REQUIRED WORK ▸ Give back exactly the lines that run from the beginning of the entries to the line containing "by_cases hg : groupCalc", both included, and nothing else.

Stored data entries ▸
════════════════════
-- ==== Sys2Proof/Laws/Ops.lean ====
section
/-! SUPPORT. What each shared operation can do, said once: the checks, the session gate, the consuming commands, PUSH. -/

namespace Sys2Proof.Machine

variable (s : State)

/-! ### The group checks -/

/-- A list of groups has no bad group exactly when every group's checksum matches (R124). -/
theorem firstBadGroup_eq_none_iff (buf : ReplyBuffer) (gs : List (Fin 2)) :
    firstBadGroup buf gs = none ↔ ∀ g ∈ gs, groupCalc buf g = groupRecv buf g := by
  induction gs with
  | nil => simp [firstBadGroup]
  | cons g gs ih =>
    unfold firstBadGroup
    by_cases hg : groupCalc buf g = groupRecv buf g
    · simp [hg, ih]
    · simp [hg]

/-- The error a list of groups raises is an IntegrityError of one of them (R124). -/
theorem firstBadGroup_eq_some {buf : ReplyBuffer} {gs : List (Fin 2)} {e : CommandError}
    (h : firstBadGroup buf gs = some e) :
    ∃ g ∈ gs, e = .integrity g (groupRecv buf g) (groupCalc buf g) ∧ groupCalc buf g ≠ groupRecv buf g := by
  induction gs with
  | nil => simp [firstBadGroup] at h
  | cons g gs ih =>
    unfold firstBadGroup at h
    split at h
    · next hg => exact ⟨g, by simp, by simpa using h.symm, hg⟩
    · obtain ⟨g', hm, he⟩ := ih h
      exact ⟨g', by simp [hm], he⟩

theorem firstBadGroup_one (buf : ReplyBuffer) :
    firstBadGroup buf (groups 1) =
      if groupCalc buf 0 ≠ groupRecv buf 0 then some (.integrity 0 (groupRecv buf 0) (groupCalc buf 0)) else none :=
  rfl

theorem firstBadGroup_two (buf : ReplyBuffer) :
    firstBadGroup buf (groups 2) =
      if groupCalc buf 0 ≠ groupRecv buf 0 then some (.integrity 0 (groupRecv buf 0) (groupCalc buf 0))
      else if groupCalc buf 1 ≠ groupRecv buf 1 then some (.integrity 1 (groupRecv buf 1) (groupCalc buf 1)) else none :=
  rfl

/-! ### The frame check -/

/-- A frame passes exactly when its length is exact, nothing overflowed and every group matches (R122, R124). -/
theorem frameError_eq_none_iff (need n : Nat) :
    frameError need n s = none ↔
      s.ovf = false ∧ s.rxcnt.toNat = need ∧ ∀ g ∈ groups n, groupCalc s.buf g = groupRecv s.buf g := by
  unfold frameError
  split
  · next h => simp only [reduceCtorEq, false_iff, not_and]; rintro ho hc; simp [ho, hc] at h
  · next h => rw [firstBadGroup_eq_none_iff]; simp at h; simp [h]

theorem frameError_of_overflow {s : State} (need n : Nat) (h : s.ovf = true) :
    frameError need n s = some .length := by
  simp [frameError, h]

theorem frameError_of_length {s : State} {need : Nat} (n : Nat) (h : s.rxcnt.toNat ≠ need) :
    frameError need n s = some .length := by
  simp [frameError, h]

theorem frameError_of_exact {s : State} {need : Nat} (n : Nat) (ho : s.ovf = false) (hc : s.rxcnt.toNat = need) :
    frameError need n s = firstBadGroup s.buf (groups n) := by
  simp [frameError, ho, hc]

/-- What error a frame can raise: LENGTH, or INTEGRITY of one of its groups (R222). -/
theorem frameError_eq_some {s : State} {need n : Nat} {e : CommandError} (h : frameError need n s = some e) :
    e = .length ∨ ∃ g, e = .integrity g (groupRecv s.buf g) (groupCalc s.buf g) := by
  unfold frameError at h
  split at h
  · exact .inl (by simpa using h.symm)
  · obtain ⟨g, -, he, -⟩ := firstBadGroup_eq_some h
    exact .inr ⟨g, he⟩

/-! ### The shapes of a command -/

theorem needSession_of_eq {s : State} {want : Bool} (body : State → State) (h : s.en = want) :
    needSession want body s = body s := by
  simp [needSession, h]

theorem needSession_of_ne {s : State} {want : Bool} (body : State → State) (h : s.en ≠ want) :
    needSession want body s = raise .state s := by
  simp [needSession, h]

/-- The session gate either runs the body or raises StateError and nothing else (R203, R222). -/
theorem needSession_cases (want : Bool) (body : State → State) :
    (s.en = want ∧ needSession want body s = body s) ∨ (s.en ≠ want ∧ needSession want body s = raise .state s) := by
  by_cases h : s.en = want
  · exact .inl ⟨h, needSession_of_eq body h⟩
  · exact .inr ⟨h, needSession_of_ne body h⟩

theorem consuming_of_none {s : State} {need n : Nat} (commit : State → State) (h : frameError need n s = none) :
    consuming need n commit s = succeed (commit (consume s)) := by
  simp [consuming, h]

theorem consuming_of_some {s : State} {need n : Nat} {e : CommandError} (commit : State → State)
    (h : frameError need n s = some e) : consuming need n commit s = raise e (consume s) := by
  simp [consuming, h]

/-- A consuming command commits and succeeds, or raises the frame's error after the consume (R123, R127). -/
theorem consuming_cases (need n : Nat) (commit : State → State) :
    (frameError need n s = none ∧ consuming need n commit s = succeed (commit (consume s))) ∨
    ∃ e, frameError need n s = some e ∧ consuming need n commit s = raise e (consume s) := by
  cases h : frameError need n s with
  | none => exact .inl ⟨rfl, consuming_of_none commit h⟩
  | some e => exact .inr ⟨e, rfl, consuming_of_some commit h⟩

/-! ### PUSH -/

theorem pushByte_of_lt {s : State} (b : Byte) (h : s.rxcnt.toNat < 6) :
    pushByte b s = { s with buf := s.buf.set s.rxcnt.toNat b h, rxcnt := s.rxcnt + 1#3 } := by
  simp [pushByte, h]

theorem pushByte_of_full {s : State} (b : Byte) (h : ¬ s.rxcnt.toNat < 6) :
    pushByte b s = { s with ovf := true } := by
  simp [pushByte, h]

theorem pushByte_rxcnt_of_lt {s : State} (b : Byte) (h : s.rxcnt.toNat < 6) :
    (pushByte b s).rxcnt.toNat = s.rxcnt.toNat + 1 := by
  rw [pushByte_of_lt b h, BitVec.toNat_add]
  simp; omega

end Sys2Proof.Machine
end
════════════════════
SOLVED EXERCISE ▸
-- ==== Sys2Proof/Laws/Ops.lean ====
section
/-! SUPPORT. What each shared operation can do, said once: the checks, the session gate, the consuming commands, PUSH. -/

namespace Sys2Proof.Machine

variable (s : State)

/-! ### The group checks -/

/-- A list of groups has no bad group exactly when every group's checksum matches (R124). -/
theorem firstBadGroup_eq_none_iff (buf : ReplyBuffer) (gs : List (Fin 2)) :
    firstBadGroup buf gs = none ↔ ∀ g ∈ gs, groupCalc buf g = groupRecv buf g := by
  induction gs with
  | nil => simp [firstBadGroup]
  | cons g gs ih =>
    unfold firstBadGroup
    by_cases hg : groupCalc buf g = groupRecv buf g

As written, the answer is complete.